• What is expected:
In the material below, find each line with the word "outputOf" and copy it.
***** Provided data *****
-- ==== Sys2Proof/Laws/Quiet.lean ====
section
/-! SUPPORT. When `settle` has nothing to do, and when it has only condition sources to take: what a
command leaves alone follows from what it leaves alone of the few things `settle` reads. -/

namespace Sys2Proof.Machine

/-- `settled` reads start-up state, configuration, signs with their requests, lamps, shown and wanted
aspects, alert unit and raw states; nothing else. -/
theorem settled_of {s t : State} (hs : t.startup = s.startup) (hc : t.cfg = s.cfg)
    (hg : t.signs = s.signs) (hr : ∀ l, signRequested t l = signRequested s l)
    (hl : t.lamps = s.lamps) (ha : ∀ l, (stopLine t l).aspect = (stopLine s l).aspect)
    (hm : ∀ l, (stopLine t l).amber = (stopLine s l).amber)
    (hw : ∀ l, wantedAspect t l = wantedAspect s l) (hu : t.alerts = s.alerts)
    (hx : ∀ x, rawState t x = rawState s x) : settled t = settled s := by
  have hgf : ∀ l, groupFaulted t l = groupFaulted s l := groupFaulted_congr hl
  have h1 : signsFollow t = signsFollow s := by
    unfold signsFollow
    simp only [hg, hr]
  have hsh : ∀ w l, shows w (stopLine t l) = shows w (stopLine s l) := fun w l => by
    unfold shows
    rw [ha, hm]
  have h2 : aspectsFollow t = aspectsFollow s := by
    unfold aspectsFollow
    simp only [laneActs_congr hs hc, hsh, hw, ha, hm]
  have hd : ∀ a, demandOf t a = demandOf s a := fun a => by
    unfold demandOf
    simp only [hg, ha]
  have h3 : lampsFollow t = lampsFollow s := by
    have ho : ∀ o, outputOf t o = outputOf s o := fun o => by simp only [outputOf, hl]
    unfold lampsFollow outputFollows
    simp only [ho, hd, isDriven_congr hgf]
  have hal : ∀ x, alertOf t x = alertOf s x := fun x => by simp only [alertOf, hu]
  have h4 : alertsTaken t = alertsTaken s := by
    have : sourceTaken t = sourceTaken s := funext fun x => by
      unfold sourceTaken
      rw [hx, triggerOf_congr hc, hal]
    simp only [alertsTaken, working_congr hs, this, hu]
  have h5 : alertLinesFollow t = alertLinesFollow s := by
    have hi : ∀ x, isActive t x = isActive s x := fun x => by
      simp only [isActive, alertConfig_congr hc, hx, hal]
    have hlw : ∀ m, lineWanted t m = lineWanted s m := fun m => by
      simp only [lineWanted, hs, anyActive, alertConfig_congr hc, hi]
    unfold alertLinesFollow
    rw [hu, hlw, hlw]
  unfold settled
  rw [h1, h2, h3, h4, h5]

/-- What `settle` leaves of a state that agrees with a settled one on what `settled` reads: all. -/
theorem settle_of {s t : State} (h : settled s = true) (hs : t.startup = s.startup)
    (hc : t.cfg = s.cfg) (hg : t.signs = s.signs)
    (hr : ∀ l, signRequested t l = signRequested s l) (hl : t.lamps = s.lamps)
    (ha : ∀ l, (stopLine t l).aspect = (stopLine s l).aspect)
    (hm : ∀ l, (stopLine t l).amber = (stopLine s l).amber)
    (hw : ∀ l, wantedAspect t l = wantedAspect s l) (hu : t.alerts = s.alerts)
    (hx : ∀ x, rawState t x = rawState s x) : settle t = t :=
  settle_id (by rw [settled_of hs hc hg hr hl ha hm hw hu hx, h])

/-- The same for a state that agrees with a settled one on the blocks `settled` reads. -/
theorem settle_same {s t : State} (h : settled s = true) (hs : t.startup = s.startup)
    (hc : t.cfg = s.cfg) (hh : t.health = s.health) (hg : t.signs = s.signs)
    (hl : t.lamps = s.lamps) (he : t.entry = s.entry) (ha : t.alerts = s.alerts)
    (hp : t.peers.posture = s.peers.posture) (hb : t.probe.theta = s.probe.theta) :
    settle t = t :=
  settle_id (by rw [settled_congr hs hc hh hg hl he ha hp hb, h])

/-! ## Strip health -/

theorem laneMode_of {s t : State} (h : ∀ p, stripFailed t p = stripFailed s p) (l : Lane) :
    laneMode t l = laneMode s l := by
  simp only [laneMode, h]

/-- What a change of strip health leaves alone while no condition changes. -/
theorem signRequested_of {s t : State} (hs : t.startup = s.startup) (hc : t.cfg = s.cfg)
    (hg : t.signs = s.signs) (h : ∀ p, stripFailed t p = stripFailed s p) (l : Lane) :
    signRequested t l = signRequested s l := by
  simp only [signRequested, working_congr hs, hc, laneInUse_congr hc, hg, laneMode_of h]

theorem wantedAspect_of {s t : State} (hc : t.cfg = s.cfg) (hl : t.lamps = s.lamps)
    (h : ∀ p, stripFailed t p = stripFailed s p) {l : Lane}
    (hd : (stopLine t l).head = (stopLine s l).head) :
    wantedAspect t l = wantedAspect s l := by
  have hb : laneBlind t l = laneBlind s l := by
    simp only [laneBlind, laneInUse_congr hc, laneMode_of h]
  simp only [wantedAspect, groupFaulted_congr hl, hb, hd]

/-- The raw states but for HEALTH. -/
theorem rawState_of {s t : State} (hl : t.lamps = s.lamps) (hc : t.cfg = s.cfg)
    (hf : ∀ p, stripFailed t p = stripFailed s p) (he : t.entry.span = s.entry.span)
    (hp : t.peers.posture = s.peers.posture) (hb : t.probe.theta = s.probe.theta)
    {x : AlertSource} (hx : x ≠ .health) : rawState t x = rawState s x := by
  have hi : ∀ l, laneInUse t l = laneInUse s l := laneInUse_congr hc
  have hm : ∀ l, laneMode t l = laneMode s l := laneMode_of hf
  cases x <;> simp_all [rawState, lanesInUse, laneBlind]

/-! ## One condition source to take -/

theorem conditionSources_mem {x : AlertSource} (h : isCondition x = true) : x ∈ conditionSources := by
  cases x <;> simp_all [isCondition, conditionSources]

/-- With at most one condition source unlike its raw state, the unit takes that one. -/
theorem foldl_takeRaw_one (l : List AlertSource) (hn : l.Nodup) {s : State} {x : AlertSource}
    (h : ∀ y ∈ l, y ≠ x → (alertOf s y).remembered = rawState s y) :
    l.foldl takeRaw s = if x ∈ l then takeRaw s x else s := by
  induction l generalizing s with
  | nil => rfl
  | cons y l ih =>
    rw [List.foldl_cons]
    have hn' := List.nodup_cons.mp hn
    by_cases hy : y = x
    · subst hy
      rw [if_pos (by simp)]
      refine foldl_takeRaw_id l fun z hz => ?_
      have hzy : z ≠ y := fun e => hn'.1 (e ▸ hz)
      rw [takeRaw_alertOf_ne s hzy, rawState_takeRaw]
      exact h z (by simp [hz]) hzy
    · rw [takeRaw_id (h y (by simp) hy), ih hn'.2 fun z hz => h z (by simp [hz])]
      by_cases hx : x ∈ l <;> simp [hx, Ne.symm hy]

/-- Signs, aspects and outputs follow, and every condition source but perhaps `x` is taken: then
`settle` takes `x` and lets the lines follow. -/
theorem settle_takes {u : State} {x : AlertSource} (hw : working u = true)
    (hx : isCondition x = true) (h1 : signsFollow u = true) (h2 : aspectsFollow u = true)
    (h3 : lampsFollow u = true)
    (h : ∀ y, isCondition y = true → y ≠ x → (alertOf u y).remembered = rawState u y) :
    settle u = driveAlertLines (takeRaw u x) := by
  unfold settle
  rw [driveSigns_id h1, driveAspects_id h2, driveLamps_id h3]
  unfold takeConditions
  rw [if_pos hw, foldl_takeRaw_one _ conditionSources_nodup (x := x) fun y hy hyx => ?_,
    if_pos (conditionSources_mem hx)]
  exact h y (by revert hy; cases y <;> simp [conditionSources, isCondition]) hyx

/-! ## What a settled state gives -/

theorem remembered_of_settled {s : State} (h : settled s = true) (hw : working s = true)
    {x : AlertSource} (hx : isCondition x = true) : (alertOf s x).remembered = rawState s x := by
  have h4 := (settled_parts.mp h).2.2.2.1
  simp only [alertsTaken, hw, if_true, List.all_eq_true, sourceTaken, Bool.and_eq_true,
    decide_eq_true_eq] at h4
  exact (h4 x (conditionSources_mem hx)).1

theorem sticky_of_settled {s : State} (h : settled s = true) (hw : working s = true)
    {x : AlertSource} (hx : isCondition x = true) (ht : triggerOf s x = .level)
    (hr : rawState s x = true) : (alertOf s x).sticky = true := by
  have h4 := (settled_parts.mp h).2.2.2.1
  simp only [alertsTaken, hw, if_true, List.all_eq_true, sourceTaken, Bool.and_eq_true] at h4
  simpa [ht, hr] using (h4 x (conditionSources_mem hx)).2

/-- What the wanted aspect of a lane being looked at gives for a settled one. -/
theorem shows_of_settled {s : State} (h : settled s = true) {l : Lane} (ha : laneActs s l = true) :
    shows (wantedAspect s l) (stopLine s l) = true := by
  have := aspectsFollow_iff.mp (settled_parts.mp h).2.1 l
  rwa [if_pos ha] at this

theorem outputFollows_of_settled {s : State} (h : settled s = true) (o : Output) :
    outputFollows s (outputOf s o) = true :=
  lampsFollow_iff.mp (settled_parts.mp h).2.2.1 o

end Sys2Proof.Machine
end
*****
• Answer below:
    have ho : ∀ o, outputOf t o = outputOf s o := fun o => by simp only [outputOf, hl]
    outputFollows s (outputOf s o) = true :=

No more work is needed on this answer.